• EXERCISE AIM
Check each line of the data, and copy those where "Refusal" appears.

----- PROVIDED ENTRIES -----

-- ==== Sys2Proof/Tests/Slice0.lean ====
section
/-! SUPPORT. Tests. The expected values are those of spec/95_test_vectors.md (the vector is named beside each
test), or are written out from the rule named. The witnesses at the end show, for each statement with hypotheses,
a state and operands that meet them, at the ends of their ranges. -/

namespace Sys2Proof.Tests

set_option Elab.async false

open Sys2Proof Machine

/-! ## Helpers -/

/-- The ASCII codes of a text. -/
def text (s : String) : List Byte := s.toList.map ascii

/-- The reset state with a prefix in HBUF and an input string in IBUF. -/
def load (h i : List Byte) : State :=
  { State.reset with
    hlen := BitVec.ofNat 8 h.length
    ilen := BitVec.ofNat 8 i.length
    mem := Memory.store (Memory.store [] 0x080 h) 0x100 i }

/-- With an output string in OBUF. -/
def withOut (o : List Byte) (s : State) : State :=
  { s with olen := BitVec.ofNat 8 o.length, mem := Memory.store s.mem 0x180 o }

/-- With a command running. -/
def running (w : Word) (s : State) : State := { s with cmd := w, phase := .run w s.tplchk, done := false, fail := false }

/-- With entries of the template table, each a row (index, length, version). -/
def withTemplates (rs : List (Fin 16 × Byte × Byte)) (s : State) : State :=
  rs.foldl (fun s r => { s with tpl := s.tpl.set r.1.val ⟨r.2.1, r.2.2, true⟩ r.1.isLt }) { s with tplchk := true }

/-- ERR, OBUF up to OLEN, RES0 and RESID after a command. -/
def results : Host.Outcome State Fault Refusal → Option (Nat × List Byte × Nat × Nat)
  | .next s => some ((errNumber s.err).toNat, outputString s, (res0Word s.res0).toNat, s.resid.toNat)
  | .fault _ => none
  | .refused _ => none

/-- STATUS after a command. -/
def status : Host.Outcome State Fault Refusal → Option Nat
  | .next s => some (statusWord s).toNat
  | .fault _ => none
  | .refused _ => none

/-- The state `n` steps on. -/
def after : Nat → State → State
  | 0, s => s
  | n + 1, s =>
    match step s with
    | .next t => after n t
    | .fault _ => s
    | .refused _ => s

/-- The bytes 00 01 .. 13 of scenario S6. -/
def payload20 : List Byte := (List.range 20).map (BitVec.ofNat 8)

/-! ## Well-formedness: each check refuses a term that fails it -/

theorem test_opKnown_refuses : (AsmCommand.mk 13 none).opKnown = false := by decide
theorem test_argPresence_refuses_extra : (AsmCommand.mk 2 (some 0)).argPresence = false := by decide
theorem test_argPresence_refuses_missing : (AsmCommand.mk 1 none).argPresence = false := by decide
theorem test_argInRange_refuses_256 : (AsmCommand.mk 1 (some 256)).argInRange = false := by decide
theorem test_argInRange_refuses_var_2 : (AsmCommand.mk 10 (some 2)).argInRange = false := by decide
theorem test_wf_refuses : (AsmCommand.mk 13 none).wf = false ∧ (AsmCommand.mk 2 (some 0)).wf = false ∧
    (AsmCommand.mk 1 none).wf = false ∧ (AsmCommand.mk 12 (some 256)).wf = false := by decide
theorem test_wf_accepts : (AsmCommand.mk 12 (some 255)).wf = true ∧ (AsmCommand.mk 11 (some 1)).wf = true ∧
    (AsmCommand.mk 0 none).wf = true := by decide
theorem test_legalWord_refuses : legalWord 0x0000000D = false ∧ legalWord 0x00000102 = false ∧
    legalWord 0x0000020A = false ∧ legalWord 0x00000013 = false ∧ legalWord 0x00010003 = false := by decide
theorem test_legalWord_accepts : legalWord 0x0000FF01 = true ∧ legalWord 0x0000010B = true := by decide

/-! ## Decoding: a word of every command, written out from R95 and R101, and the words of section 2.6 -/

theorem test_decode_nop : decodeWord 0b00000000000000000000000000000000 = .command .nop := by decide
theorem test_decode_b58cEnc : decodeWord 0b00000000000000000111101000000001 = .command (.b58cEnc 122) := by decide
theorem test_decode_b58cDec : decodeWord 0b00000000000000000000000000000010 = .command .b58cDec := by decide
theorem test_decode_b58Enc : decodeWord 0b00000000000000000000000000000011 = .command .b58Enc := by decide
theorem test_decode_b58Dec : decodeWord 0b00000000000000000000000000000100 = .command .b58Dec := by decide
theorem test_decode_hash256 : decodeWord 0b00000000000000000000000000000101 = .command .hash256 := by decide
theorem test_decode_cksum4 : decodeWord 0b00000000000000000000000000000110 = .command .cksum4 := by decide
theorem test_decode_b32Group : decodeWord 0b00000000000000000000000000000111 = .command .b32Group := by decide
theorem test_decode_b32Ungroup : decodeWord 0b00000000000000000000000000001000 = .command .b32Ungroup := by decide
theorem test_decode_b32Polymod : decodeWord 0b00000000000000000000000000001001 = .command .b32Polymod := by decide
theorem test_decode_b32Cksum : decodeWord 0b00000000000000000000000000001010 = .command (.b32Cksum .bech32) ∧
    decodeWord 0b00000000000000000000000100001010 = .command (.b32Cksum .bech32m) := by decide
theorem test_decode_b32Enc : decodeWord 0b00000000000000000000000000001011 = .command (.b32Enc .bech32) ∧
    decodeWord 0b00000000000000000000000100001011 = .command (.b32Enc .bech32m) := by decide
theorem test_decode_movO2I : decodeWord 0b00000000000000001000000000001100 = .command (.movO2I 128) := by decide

-----

• ANSWER TO THIS EXERCISE
def results : Host.Outcome State Fault Refusal → Option (Nat × List Byte × Nat × Nat)
def status : Host.Outcome State Fault Refusal → Option Nat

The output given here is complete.